*Data shown*.
-- ==== Sys2Proof/Tests/Slice0.lean ====
section
/-! SUPPORT. Own tests: the checks of WellFormed, one word of the spec per command through the decoder, single steps whose expected
results stand in spec/95_test_vectors.md (the vector's name in the comment), and one witness per obligation that has hypotheses. -/

namespace Sys2Proof.Tests

open Sys2Proof Sys2Proof.Machine

/-! ### Helpers -/

/-- The state a step answers, `State.reset` where it answers none (no test expects that state). -/
def stateOf (r : Result) : State :=
  match r with
  | .next s => s
  | .fault _ => State.reset
  | .refused _ => State.reset

/-- One step of CMD on a freshly reset block with a command's words on the port. -/
def afterWords (ws : List Word) (s : State) : State := stateOf (step (s.offering ws))

/-- The words of the response slot. -/
def respWords (s : State) : Option (List Word) := s.resp.map Response.words

/-- The words of the queued events. -/
def outWords (s : State) : List (List Word) := s.outq.map Event.words

/-- A data frame of the protocol. -/
def dataFrame (id : Ident) (size : BitVec 4) (d : Vector Byte 8) : Frame :=
  { ext := true, rtr := false, id := id, size := size, data := d }

/-- A header with nothing set. -/
def h0 : Header := ⟨0, false, 0, 0⟩

/-- A header with a length only. -/
def hLen (n : Len) : Header := ⟨0, false, 0, n⟩

/-- The three segments of 95's X1. -/
def seg0 : Frame := dataFrame 0x00123405 8 #v[0x00, 0x00, 0x01, 0x02, 0x03, 0x04, 0x05, 0x06]

def seg1 : Frame := dataFrame 0x00123405 8 #v[0x01, 0x07, 0x08, 0x09, 0x0A, 0x0B, 0x0C, 0x0D]

def seg2 : Frame := dataFrame 0x00123405 7 #v[0x02, 0x0E, 0x0F, 0x10, 0x11, 0x12, 0x13, 0x00]

/-- A block that receives X1's record with tag 7, raw frames of `0x105` and 5-byte records of `0x205`. -/
def rx : State :=
  State.reset.withExact [⟨0x105, 0, 0xE1⟩, ⟨0x205, 5, 0x11⟩, ⟨0x00123405, 20, 7⟩]

/-- The same block after segment 0, with a masked entry for the other nodes. -/
def rxPartial : State := receive seg0 (rx.withMasked [⟨0x00123400, 0x1FFFFF00, 20, 9⟩])

/-- The words of X1's record, packed. -/
def rec20Words : List Word := [0x03020100, 0x07060504, 0x0B0A0908, 0x0F0E0D0C, 0x13121110]

/-! ### WellFormed: each check refuses a term, and accepts its legal neighbour -/

theorem test_wf_accepts : (Instr.compose ⟨5, true, 0, 0⟩ 0x1FFFFF).wellFormed = true := by decide

theorem test_wf_rsv : (Instr.compose ⟨5, false, 1, 0⟩ 0x1234).wellFormed = false := by decide

theorem test_wf_unused_node : (Instr.sendFrame ⟨1, false, 0, 2⟩ 0x105 0 0).wellFormed = false := by decide

theorem test_wf_unused_rtr : (Instr.sendQuery ⟨5, true, 0, 0⟩ 0x1234).wellFormed = false := by decide

theorem test_wf_len_low : (Instr.sendRecord h0 0x10 []).wellFormed = false := by decide

theorem test_wf_len_high : (Instr.sendFrame (hLen 9) 0x105 0 0).wellFormed = false := by decide

theorem test_wf_base_word : (Instr.compose h0 0x200000).wellFormed = false := by decide

theorem test_wf_id_word : (Instr.sendFrame h0 0x20000105 0 0).wellFormed = false := by decide

theorem test_wf_key_word : (Instr.register h0 0x80123405 9).wellFormed = false := by decide

theorem test_wf_mask_word : (Instr.registerMasked h0 0 0x20000000 1).wellFormed = false := by decide

theorem test_wf_tag_word : (Instr.register h0 0x00123406 0x10000).wellFormed = false := by decide

theorem test_wf_shape : (Instr.sendRecord (hLen 9) 0x10 [0, 0]).wellFormed = false := by decide

/-! ### Decode: words of the spec -/

/-- X2. -/
theorem test_decode_compose : decode [0x01058000, 0x00001234] = .ok (.compose ⟨5, true, 0, 0⟩ 0x1234, []) := by decide

/-- 2.4. -/
theorem test_decode_sendFrame : decode [0x02008003, 0x00123405, 0x00030201, 0]
    = .ok (.sendFrame ⟨0, true, 0, 3⟩ 0x00123405 0x00030201 0, []) := by decide

/-- SR3, with the next command's word behind it. -/
theorem test_decode_sendRecord : decode [0x03030009, 0x10, 0xA3A2A1A0, 0xA7A6A5A4, 0xA8, 0x20000000]
    = .ok (.sendRecord ⟨3, false, 0, 9⟩ 0x10 [0xA3A2A1A0, 0xA7A6A5A4, 0xA8], [0x20000000]) := by decide

/-- 2.4. -/
theorem test_decode_sendQuery : decode [0x04050000, 0x00001234] = .ok (.sendQuery ⟨5, false, 0, 0⟩ 0x1234, []) := by decide

/-- F1. -/
theorem test_decode_register : decode [0x10000014, 0x00123405, 7] = .ok (.register (hLen 20) 0x00123405 7, []) := by decide

/-- F7. -/
theorem test_decode_registerMasked : decode [0x11000014, 0x001234FF, 0x1FFFFF00, 9]
    = .ok (.registerMasked (hLen 20) 0x001234FF 0x1FFFFF00 9, []) := by decide

/-- F14: an illegal command of a known opcode, its reserved field kept. -/
theorem test_decode_remove : decode [0x12010000, 0x00123405] = .ok (.remove ⟨1, false, 0, 0⟩ 0x00123405, []) := by decide

/-- F15. -/
theorem test_decode_removeMasked : decode [0x13000000, 0x00123456, 0x1FFFFF00]
    = .ok (.removeMasked h0 0x00123456 0x1FFFFF00, []) := by decide

/-- R130's example. -/
theorem test_decode_open : decode [0x20000000] = .ok (.openChannel h0, []) := by decide

/-- R131's example. -/
theorem test_decode_close : decode [0x21000000, 0x01050000] = .ok (.closeChannel h0, [0x01050000]) := by decide

theorem test_decode_rejects : decode [] = .error .noWord ∧ decode [0x01050000] = .error .incomplete ∧
    decode [0x00000000, 0x01050000] = .error (.unknownOpcode 0) ∧ decode [0x14000000] = .error (.unknownOpcode 0x14) := by decide

theorem test_decodeTableWord : decodeTableWord 32 0x03000005 = some (.sendRecord (hLen 5) 0 [0, 0]) ∧
    decodeTableWord 32 0xFF000000 = none := by decide

/-! ### One step of CMD per command -/

/-- 2.1. -/
theorem test_compose_key : respWords (afterWords [0x01FF8000, 0x001FFFFF] State.reset) = some [0, 0x5FFFFFFF] := by decide

/-- 2.1: base word bit 21. -/
theorem test_compose_illegal : respWords (afterWords [0x01050000, 0x00200000] State.reset) = some [0x10000000] := by decide

/-- 2.4: junk bytes past `size` are sent as 0. -/
theorem test_sendFrame_offers : (afterWords [0x02000002, 0x00000105, 0xCCDDBBAA, 0x11223344] State.reset).txLog
    = [dataFrame 0x105 2 #v[0xAA, 0xBB, 0, 0, 0, 0, 0, 0]] := by decide

/-- 2.4: the answer FAIL(0x7777). -/
theorem test_sendFrame_fails : respWords (stateOf (cmdMove
    ((afterWords [0x02000008, 0x00000105, 0x03020100, 0x07060504] State.reset).withAnswer (some (.fail 0x7777)))))
    = some [0x04007777] := by decide

/-- X1: the first segment. -/
theorem test_sendRecord_offers : (afterWords ([0x03050014, 0x00001234] ++ rec20Words) State.reset).txLog = [seg0] := by decide

/-- SR6: OK, then FAIL(2) on segment 1. -/
theorem test_sendRecord_fails :
    let t := answerAll [.ok, .fail 2] (afterWords ([0x03050014, 0x00001234] ++ rec20Words) State.reset)
    t.txLog = [seg0, seg1] ∧ respWords t = some [0x04010002] ∧ t.cmd = .idle := by decide

/-- 2.4. -/
theorem test_sendQuery_offers : (afterWords [0x04050000, 0x00001234] State.reset).txLog
    = [{ dataFrame 0x00123405 0 #v[0, 0, 0, 0, 0, 0, 0, 0] with rtr := true }] := by decide

/-- 2.4: header RTR. -/
theorem test_sendQuery_illegal : respWords (afterWords [0x04058000, 0x00001234] State.reset) = some [0x10000000] := by decide

/-- F1; the key order of the list is the model's (log entry 8). -/
theorem test_register_adds : (afterWords [0x10000005, 0x000ABC02, 0x11] rx).exact
    = [⟨0x105, 0, 0xE1⟩, ⟨0x205, 5, 0x11⟩, ⟨0x000ABC02, 5, 0x11⟩, ⟨0x00123405, 20, 7⟩] := by decide

/-- F2. -/
theorem test_register_exists : respWords (afterWords [0x10000000, 0x00123405, 8] rx) = some [0x11000000] := by decide

/-- F7: the base is stored normalised. -/
theorem test_registerMasked_adds : (afterWords [0x11000014, 0x001234FF, 0x1FFFFF00, 9] State.reset).masked
    = [⟨0x00123400, 0x1FFFFF00, 20, 9⟩] := by decide

/-- F8: the same pair. -/
theorem test_registerMasked_exists : respWords (afterWords [0x11000000, 0x001234AB, 0x1FFFFF00, 10] rxPartial)
    = some [0x11000000] := by decide

/-- F13. -/
theorem test_remove_removes : (afterWords [0x12000000, 0x00000205] rx).exact = [⟨0x105, 0, 0xE1⟩, ⟨0x00123405, 20, 7⟩] := by decide

/-- F12: an absent key. -/
theorem test_remove_absent : respWords (afterWords [0x12000000, 0x00999999] rx) = some [0] := by decide

/-- F15. -/
theorem test_removeMasked_removes : (afterWords [0x13000000, 0x00123456, 0x1FFFFF00] rxPartial).masked = [] := by decide

/-- F11's reserved mask bit. -/
theorem test_removeMasked_illegal : respWords (afterWords [0x13000000, 0, 0x20000000] rxPartial) = some [0x10000000] := by decide

/-- P1, step 1. -/
theorem test_open_offers : (afterWords [0x20000000] State.reset).ctlLog = [.openChannel] := by decide

/-- R131's example: CLOSE, answered FAIL(3). -/
theorem test_close_fails : respWords (stateOf (cmdMove
    ((afterWords [0x21000000] State.reset).withAnswer (some (.fail 3))))) = some [0x04000003] := by decide

/-- R69 (a): one word taken, the rest left. -/
theorem test_unknown_opcode : respWords (afterWords [0x05000000, 0x20000000] State.reset) = some [0x10000000] ∧
    (afterWords [0x05000000, 0x20000000] State.reset).cmdPort = [0x20000000] := by decide

/-! ### Single steps of RXE -/

/-- X4, reverse order: the context after segment 2. -/
theorem test_rx_partial : (receive seg2 rx).ctx = [⟨0x00123405, 20, [false, false, true],
    [0, 0, 0, 0, 0, 0, 0, 0, 0, 0, 0, 0, 0, 0, 0x0E, 0x0F, 0x10, 0x11, 0x12, 0x13]⟩] := by decide

/-- X4: the RECORD event. -/
theorem test_rx_record : outWords (receiveAll [seg2, seg0, seg1] rx) = [[0x81000007, 0x00123405, 0x14] ++ rec20Words] := by
  decide

/-- X6: index 3 frees the context. -/
theorem test_rx_bad_index :
    let t := receive (dataFrame 0x00123405 8 #v[0x03, 0xFF, 0xFF, 0xFF, 0xFF, 0xFF, 0xFF, 0xFF]) (receiveAll [seg0, seg1] rx)
    outWords t = [[0x82020007, 0x00123405, 0x00030008]] ∧ t.ctx = [] := by decide

/-- X7: raw delivery, by the exact entry. -/
theorem test_rx_raw : outWords (receive (dataFrame 0x105 2 #v[0x11, 0x22, 0x33, 0, 0, 0, 0, 0]) rx)
    = [[0x800000E1, 0x105, 2, 0x2211, 0]] := by decide

/-- X3 and 2.6: a single-frame record, and its frame one byte short. -/
theorem test_rx_single :
    outWords (receive (dataFrame 0x205 5 #v[0xDE, 0xAD, 0xBE, 0xEF, 0x42, 0xEE, 0, 0]) rx)
      = [[0x81000011, 0x205, 5, 0xEFBEADDE, 0x42]] ∧
    outWords (receive (dataFrame 0x205 4 #v[0xDE, 0xAD, 0xBE, 0xEF, 0, 0, 0, 0]) rx) = [[0x82010011, 0x205, 4]] := by decide

/-! ### The host's interface -/

/-- R126: a second command finds no room, and two at once or half of one are no command. -/
theorem test_issue :
    (hostMove (.issue [0x12000000, 0x205]) State.reset).cmdPort = [0x12000000, 0x205] ∧
    (hostMove (.issue [0x21000000]) (State.reset.withCmdPort [0x20000000])).cmdPort = [0x20000000] ∧
    (hostMove (.issue [0x20000000, 0x21000000]) State.reset).cmdPort = [] ∧
    (hostMove (.issue [0x12000000]) State.reset).cmdPort = [] := by decide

*What to do*. Among the entries above, the line containing "theorem test_wf_unused_rtr : (Instr.sendQuery", the line containing "theorem test_wf_len_high : (Instr.sendFrame", and all lines between them are to be restated word for word; nothing else belongs in the reply.

*Exercise answer*.
theorem test_wf_unused_rtr : (Instr.sendQuery ⟨5, true, 0, 0⟩ 0x1234).wellFormed = false := by decide

theorem test_wf_len_low : (Instr.sendRecord h0 0x10 []).wellFormed = false := by decide

theorem test_wf_len_high : (Instr.sendFrame (hLen 9) 0x105 0 0).wellFormed = false := by decide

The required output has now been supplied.